(Beginning of EXERCISE MATERIALS)

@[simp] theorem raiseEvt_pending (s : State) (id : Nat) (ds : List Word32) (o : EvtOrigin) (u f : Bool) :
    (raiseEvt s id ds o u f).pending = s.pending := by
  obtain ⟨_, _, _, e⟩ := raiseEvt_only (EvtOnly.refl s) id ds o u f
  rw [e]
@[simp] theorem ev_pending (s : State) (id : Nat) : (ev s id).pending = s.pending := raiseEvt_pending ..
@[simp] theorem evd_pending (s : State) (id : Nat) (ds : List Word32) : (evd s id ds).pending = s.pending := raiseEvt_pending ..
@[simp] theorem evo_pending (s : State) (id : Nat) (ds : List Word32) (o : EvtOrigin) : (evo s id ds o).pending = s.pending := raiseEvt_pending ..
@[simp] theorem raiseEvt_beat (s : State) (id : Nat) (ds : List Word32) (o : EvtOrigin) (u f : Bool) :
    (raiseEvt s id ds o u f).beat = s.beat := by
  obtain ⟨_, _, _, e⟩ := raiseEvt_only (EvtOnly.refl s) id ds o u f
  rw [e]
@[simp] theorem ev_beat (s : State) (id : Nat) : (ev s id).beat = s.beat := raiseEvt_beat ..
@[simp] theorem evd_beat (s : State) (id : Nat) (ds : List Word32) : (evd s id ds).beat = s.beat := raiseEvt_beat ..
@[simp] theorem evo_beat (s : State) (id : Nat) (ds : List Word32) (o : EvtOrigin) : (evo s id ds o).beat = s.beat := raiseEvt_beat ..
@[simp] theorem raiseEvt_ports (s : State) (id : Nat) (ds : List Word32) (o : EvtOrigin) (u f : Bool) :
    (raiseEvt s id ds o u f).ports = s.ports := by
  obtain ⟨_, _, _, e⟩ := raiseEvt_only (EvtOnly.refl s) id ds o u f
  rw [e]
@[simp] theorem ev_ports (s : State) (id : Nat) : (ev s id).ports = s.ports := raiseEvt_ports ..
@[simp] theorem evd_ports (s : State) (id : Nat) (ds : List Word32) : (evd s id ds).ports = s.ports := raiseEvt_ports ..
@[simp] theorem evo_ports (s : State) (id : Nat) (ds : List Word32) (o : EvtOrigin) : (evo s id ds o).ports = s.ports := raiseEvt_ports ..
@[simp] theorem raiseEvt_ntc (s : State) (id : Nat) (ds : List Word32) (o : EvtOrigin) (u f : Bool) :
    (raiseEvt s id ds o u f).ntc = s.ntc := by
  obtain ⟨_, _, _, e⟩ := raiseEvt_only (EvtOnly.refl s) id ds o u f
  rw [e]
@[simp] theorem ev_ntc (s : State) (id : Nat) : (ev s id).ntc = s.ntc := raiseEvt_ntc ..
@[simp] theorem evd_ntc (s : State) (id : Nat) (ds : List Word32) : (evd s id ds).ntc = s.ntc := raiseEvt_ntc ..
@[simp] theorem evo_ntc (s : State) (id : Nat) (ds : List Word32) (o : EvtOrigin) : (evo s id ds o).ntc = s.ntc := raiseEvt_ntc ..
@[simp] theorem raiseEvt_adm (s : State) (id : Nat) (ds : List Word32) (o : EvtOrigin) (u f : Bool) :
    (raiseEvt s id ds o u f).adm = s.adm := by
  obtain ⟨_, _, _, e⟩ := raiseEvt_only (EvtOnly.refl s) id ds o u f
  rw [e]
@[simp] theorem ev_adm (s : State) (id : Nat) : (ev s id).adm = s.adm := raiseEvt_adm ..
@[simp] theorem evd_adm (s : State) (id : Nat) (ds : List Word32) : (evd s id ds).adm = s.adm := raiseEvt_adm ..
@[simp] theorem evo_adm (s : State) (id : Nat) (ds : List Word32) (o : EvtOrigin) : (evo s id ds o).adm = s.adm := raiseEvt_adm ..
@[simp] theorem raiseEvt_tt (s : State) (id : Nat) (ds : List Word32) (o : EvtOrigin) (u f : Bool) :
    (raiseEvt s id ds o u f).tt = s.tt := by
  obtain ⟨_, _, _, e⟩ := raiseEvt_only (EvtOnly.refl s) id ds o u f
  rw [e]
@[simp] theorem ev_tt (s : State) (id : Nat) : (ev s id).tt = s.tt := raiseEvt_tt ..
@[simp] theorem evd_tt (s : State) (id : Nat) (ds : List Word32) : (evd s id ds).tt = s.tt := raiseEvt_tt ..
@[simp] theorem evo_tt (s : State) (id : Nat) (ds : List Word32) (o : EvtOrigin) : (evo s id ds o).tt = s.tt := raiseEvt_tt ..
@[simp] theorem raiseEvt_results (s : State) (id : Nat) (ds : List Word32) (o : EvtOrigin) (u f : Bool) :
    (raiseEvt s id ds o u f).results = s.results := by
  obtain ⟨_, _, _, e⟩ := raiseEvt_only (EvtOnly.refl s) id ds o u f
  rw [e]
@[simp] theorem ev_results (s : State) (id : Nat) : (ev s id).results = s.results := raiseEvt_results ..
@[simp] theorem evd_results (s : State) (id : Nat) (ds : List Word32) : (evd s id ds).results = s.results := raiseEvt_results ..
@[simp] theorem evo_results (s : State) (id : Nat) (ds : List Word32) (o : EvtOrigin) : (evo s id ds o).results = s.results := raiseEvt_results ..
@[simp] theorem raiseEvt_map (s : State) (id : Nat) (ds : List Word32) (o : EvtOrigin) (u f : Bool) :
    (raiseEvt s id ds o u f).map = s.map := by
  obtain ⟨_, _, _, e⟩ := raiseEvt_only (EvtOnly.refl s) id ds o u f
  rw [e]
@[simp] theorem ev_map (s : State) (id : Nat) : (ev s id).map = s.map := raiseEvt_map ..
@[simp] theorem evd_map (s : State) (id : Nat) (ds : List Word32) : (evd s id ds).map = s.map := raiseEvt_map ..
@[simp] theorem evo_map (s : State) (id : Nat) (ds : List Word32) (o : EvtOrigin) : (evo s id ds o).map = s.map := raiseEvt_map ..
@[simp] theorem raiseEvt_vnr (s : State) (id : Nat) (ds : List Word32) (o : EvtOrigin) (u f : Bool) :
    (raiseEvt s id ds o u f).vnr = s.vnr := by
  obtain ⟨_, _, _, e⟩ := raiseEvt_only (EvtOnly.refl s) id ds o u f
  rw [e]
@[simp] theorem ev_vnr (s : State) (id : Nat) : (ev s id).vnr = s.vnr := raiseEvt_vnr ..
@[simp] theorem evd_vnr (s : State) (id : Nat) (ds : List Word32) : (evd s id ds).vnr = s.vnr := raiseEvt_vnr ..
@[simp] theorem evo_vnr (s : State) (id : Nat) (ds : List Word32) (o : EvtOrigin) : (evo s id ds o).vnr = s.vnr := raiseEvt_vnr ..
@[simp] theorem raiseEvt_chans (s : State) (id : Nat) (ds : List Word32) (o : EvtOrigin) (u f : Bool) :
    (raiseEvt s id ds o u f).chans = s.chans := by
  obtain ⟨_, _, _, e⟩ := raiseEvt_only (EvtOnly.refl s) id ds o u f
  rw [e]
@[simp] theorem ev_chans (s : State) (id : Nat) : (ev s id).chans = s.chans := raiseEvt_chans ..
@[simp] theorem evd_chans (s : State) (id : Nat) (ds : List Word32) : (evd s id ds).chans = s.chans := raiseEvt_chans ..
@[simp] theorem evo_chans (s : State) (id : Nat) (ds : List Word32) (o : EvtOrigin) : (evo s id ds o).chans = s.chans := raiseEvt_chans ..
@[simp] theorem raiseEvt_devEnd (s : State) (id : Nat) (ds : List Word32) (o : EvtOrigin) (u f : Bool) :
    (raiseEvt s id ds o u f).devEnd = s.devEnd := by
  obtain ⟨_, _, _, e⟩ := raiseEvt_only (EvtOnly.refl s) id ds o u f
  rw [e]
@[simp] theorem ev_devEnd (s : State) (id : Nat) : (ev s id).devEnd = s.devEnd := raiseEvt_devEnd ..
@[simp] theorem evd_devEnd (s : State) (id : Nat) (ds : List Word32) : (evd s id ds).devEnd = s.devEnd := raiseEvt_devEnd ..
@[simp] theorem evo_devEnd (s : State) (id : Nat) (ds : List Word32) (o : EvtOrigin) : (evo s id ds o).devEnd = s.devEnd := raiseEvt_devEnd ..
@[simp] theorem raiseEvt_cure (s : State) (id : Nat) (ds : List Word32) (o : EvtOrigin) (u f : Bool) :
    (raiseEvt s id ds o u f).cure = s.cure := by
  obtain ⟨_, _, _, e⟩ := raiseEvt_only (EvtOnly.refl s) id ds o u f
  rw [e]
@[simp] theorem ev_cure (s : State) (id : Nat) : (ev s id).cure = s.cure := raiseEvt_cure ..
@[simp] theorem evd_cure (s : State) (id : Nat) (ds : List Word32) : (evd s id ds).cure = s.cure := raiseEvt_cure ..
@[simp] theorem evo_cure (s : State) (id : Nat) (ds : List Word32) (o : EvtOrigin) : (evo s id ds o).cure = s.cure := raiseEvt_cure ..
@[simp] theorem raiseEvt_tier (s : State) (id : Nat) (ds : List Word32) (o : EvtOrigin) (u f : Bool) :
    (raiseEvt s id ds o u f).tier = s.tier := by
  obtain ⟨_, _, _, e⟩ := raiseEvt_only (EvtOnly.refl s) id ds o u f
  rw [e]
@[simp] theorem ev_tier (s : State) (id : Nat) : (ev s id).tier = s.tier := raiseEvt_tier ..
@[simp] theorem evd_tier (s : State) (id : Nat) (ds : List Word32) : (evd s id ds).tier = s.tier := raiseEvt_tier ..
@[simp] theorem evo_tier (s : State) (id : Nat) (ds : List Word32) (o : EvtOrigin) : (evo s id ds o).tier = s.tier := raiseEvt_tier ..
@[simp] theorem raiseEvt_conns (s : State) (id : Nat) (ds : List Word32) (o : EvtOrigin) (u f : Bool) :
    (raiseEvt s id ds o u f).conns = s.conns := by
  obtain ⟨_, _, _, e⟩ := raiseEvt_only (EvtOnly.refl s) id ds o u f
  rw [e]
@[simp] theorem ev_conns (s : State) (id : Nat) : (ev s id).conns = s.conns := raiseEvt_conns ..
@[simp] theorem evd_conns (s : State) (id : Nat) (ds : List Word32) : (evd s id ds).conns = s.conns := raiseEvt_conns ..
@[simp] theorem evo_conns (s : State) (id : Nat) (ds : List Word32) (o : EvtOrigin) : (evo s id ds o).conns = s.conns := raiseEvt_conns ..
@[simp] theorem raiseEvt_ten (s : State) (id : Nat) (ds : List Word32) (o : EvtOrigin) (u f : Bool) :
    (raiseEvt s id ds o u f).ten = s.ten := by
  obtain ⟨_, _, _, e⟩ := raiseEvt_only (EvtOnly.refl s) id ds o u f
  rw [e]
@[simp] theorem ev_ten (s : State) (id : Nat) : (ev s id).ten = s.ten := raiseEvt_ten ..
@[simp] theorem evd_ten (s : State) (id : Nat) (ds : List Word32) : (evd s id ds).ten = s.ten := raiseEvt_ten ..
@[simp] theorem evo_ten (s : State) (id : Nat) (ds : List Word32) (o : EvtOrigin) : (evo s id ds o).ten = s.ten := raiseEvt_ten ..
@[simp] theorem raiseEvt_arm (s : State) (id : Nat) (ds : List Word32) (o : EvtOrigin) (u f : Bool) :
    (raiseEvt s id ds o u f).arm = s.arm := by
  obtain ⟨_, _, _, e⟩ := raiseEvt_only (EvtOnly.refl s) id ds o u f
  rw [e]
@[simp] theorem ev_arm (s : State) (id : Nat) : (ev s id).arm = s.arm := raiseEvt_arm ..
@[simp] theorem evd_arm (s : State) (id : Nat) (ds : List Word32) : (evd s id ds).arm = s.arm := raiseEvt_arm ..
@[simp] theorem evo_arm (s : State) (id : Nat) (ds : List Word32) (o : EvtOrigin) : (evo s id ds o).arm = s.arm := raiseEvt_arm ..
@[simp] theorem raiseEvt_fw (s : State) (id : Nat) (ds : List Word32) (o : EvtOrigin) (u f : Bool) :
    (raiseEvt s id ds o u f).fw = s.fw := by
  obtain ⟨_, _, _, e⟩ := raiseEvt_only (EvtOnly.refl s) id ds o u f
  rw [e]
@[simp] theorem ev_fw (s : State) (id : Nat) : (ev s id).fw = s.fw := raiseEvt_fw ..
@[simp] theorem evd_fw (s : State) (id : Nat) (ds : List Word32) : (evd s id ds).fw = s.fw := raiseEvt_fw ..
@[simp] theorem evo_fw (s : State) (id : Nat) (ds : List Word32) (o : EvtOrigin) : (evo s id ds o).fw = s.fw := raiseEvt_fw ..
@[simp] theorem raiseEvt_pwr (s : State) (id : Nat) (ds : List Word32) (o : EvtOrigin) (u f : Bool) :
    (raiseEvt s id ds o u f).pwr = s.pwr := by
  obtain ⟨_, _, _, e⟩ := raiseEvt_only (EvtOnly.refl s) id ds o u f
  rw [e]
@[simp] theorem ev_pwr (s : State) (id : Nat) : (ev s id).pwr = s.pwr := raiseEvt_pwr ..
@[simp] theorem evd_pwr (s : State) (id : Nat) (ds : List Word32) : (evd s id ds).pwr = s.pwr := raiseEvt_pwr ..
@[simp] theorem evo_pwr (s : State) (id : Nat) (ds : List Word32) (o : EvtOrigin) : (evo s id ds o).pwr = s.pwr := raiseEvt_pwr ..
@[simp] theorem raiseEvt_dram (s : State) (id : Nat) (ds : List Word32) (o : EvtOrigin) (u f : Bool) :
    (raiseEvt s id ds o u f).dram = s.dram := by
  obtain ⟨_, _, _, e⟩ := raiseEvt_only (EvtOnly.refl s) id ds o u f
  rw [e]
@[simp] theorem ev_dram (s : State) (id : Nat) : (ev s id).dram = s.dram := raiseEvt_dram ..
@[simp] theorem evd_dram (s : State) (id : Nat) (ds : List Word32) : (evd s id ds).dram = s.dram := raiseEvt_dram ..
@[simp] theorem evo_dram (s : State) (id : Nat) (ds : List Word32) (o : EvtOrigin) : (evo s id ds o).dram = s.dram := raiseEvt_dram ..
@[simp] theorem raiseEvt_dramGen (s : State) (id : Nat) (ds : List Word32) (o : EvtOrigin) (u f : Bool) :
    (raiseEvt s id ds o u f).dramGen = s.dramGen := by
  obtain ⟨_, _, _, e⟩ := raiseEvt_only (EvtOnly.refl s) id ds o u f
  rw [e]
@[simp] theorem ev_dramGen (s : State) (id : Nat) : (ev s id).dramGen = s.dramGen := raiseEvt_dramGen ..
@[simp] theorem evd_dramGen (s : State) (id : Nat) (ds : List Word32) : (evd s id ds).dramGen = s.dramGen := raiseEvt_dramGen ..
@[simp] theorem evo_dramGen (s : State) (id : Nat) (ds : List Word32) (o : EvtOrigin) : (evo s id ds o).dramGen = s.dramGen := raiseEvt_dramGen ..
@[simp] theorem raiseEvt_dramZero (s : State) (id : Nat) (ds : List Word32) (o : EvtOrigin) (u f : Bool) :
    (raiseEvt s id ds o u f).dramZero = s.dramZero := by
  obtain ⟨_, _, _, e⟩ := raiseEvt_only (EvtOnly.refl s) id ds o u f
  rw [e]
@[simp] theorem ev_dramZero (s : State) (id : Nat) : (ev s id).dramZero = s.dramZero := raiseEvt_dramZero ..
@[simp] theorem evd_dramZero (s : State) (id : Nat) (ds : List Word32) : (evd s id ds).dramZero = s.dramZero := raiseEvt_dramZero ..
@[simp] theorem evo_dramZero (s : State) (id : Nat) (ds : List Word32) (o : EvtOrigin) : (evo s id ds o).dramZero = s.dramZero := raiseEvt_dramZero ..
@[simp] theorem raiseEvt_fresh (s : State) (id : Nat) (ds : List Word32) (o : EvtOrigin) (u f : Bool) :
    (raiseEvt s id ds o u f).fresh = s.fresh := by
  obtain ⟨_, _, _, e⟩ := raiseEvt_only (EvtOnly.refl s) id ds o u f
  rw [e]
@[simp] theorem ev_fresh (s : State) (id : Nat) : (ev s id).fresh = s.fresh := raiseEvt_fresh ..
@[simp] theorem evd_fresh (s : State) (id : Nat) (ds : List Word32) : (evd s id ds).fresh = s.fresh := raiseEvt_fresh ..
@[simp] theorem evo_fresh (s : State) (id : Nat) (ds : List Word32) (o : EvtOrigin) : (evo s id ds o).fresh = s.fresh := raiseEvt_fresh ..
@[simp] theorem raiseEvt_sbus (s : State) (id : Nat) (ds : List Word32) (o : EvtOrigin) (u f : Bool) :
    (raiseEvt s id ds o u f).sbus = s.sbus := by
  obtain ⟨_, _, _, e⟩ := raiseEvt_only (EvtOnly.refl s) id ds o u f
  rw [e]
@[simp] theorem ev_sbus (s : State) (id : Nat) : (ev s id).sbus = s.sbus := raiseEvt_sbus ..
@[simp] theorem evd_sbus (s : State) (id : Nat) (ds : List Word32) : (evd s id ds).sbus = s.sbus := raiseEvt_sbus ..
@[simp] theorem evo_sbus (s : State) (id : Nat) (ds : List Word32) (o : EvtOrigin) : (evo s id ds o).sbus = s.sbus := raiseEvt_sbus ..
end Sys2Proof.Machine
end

(End of EXERCISE MATERIALS)

Quote every line of the records above, from the first down to the one holding "(raiseEvt s id ds o u f).ports", exactly as written.

→ **EXERCISE ANSWER**
@[simp] theorem raiseEvt_pending (s : State) (id : Nat) (ds : List Word32) (o : EvtOrigin) (u f : Bool) :
    (raiseEvt s id ds o u f).pending = s.pending := by
  obtain ⟨_, _, _, e⟩ := raiseEvt_only (EvtOnly.refl s) id ds o u f
  rw [e]
@[simp] theorem ev_pending (s : State) (id : Nat) : (ev s id).pending = s.pending := raiseEvt_pending ..
@[simp] theorem evd_pending (s : State) (id : Nat) (ds : List Word32) : (evd s id ds).pending = s.pending := raiseEvt_pending ..
@[simp] theorem evo_pending (s : State) (id : Nat) (ds : List Word32) (o : EvtOrigin) : (evo s id ds o).pending = s.pending := raiseEvt_pending ..
@[simp] theorem raiseEvt_beat (s : State) (id : Nat) (ds : List Word32) (o : EvtOrigin) (u f : Bool) :
    (raiseEvt s id ds o u f).beat = s.beat := by
  obtain ⟨_, _, _, e⟩ := raiseEvt_only (EvtOnly.refl s) id ds o u f
  rw [e]
@[simp] theorem ev_beat (s : State) (id : Nat) : (ev s id).beat = s.beat := raiseEvt_beat ..
@[simp] theorem evd_beat (s : State) (id : Nat) (ds : List Word32) : (evd s id ds).beat = s.beat := raiseEvt_beat ..
@[simp] theorem evo_beat (s : State) (id : Nat) (ds : List Word32) (o : EvtOrigin) : (evo s id ds o).beat = s.beat := raiseEvt_beat ..
@[simp] theorem raiseEvt_ports (s : State) (id : Nat) (ds : List Word32) (o : EvtOrigin) (u f : Bool) :
    (raiseEvt s id ds o u f).ports = s.ports := by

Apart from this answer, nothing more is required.